- Kecoak laut raksasa ini ditemukan di Selat Sunda dan selatan Pulau Jawa pada kedalaman 957 – 1.259 meter di bawah permukaan laut.
- Jenis baru dari krustasea [udang-udangan] ini pertama kali di deskripsikan dari laut Indonesia.
- Identifikasi Bathynomusraksasa dilakukan berdasarkan holotype jantan berukuran 363 milimeter dan paratype betina berukuran 298 milimeter.

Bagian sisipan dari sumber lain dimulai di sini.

-- ==== Sys2Proof/Laws/PerInstr.lean ====
section
/-! SUPPORT. Statements made for every instruction, one lemma a constructor.

`Length`: the encoder lays out as many bytes as the length columns of rules R61 and R64 say, at least
one and at most seven. -/

namespace Sys2Proof.Laws

/-- The encoding has the length the spec's tables give (rules R60, R61, R64). -/
def Length.Statement (i : Instr) : Prop :=
  (encode i).length = i.len ∧ 1 ≤ i.len ∧ i.len ≤ maxInstrBytes

theorem Length.halt : Length.Statement .halt :=
  ⟨rfl, Nat.le_of_ble_eq_true rfl, Nat.le_of_ble_eq_true rfl⟩
theorem Length.nopHt : Length.Statement .nopHt :=
  ⟨rfl, Nat.le_of_ble_eq_true rfl, Nat.le_of_ble_eq_true rfl⟩
theorem Length.nopLf : Length.Statement .nopLf :=
  ⟨rfl, Nat.le_of_ble_eq_true rfl, Nat.le_of_ble_eq_true rfl⟩
theorem Length.nopVt : Length.Statement .nopVt :=
  ⟨rfl, Nat.le_of_ble_eq_true rfl, Nat.le_of_ble_eq_true rfl⟩
theorem Length.nopFf : Length.Statement .nopFf :=
  ⟨rfl, Nat.le_of_ble_eq_true rfl, Nat.le_of_ble_eq_true rfl⟩
theorem Length.nopCr : Length.Statement .nopCr :=
  ⟨rfl, Nat.le_of_ble_eq_true rfl, Nat.le_of_ble_eq_true rfl⟩
theorem Length.nopSp : Length.Statement .nopSp :=
  ⟨rfl, Nat.le_of_ble_eq_true rfl, Nat.le_of_ble_eq_true rfl⟩
theorem Length.br (c a b t : Byte) : Length.Statement (.br c a b t) :=
  ⟨rfl, Nat.le_of_ble_eq_true rfl, Nat.le_of_ble_eq_true rfl⟩
theorem Length.liD (d v : Byte) : Length.Statement (.liD d v) :=
  ⟨rfl, Nat.le_of_ble_eq_true rfl, Nat.le_of_ble_eq_true rfl⟩
theorem Length.liI (d s : Byte) : Length.Statement (.liI d s) :=
  ⟨rfl, Nat.le_of_ble_eq_true rfl, Nat.le_of_ble_eq_true rfl⟩
theorem Length.liM (d s : Byte) : Length.Statement (.liM d s) :=
  ⟨rfl, Nat.le_of_ble_eq_true rfl, Nat.le_of_ble_eq_true rfl⟩
theorem Length.liR (d v : Byte) : Length.Statement (.liR d v) :=
  ⟨rfl, Nat.le_of_ble_eq_true rfl, Nat.le_of_ble_eq_true rfl⟩
theorem Length.liW (d v0 v1 v2 v3 : Byte) : Length.Statement (.liW d v0 v1 v2 v3) :=
  ⟨rfl, Nat.le_of_ble_eq_true rfl, Nat.le_of_ble_eq_true rfl⟩
theorem Length.liX (d v : Byte) : Length.Statement (.liX d v) :=
  ⟨rfl, Nat.le_of_ble_eq_true rfl, Nat.le_of_ble_eq_true rfl⟩
theorem Length.mod (d a b : Byte) : Length.Statement (.mod d a b) :=
  ⟨rfl, Nat.le_of_ble_eq_true rfl, Nat.le_of_ble_eq_true rfl⟩
theorem Length.and (d a b : Byte) : Length.Statement (.and d a b) :=
  ⟨rfl, Nat.le_of_ble_eq_true rfl, Nat.le_of_ble_eq_true rfl⟩
theorem Length.call (t : Byte) : Length.Statement (.call t) :=
  ⟨rfl, Nat.le_of_ble_eq_true rfl, Nat.le_of_ble_eq_true rfl⟩
theorem Length.ret : Length.Statement .ret :=
  ⟨rfl, Nat.le_of_ble_eq_true rfl, Nat.le_of_ble_eq_true rfl⟩
theorem Length.mul (d a b : Byte) : Length.Statement (.mul d a b) :=
  ⟨rfl, Nat.le_of_ble_eq_true rfl, Nat.le_of_ble_eq_true rfl⟩
theorem Length.add (d a b : Byte) : Length.Statement (.add d a b) :=
  ⟨rfl, Nat.le_of_ble_eq_true rfl, Nat.le_of_ble_eq_true rfl⟩
theorem Length.inp (d p : Byte) : Length.Statement (.inp d p) :=
  ⟨rfl, Nat.le_of_ble_eq_true rfl, Nat.le_of_ble_eq_true rfl⟩
theorem Length.sub (d a b : Byte) : Length.Statement (.sub d a b) :=
  ⟨rfl, Nat.le_of_ble_eq_true rfl, Nat.le_of_ble_eq_true rfl⟩
theorem Length.div (d a b : Byte) : Length.Statement (.div d a b) :=
  ⟨rfl, Nat.le_of_ble_eq_true rfl, Nat.le_of_ble_eq_true rfl⟩
theorem Length.label (d : Byte) : Length.Statement (.label d) :=
  ⟨rfl, Nat.le_of_ble_eq_true rfl, Nat.le_of_ble_eq_true rfl⟩
theorem Length.out (p s : Byte) : Length.Statement (.out p s) :=
  ⟨rfl, Nat.le_of_ble_eq_true rfl, Nat.le_of_ble_eq_true rfl⟩
theorem Length.shl (d a b : Byte) : Length.Statement (.shl d a b) :=
  ⟨rfl, Nat.le_of_ble_eq_true rfl, Nat.le_of_ble_eq_true rfl⟩
theorem Length.shr (d a b : Byte) : Length.Statement (.shr d a b) :=
  ⟨rfl, Nat.le_of_ble_eq_true rfl, Nat.le_of_ble_eq_true rfl⟩
theorem Length.skip (c a b : Byte) : Length.Statement (.skip c a b) :=
  ⟨rfl, Nat.le_of_ble_eq_true rfl, Nat.le_of_ble_eq_true rfl⟩
theorem Length.jmp (t : Byte) : Length.Statement (.jmp t) :=
  ⟨rfl, Nat.le_of_ble_eq_true rfl, Nat.le_of_ble_eq_true rfl⟩
theorem Length.ld (d a : Byte) : Length.Statement (.ld d a) :=
  ⟨rfl, Nat.le_of_ble_eq_true rfl, Nat.le_of_ble_eq_true rfl⟩
theorem Length.st (a s : Byte) : Length.Statement (.st a s) :=
  ⟨rfl, Nat.le_of_ble_eq_true rfl, Nat.le_of_ble_eq_true rfl⟩
theorem Length.xor (d a b : Byte) : Length.Statement (.xor d a b) :=
  ⟨rfl, Nat.le_of_ble_eq_true rfl, Nat.le_of_ble_eq_true rfl⟩
theorem Length.blk (l : Byte) : Length.Statement (.blk l) :=
  ⟨rfl, Nat.le_of_ble_eq_true rfl, Nat.le_of_ble_eq_true rfl⟩
theorem Length.or (d a b : Byte) : Length.Statement (.or d a b) :=
  ⟨rfl, Nat.le_of_ble_eq_true rfl, Nat.le_of_ble_eq_true rfl⟩
theorem Length.endMark (l : Byte) : Length.Statement (.endMark l) :=
  ⟨rfl, Nat.le_of_ble_eq_true rfl, Nat.le_of_ble_eq_true rfl⟩
theorem Length.not (d a : Byte) : Length.Statement (.not d a) :=
  ⟨rfl, Nat.le_of_ble_eq_true rfl, Nat.le_of_ble_eq_true rfl⟩

end Sys2Proof.Laws
end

- Secara umum, Bathynomus raksasa paling mirip dengan Bathynomus giganteusdan Bathynomus lowryi dalam rentang ukuran dan karakter di bagian ekor atau pleotelson.
Namanya kecoak laut raksasa.
Tentu saja, julukan raksasa, tidak sembarang diberikan. Ini merujuk pada ukuran tubuh sang kecoak yang masuk kategori besar [giant] dan sangat besar [super giant]. Diperkirakan, panjangnya bisa lebih 15 sentimeter saat dewasa.
Tempat hidupnya juga tidak sembarangan. Makhluk ini hanya akan ditemukan di kedalaman 957 – 1.259 meter di bawah permukaan laut.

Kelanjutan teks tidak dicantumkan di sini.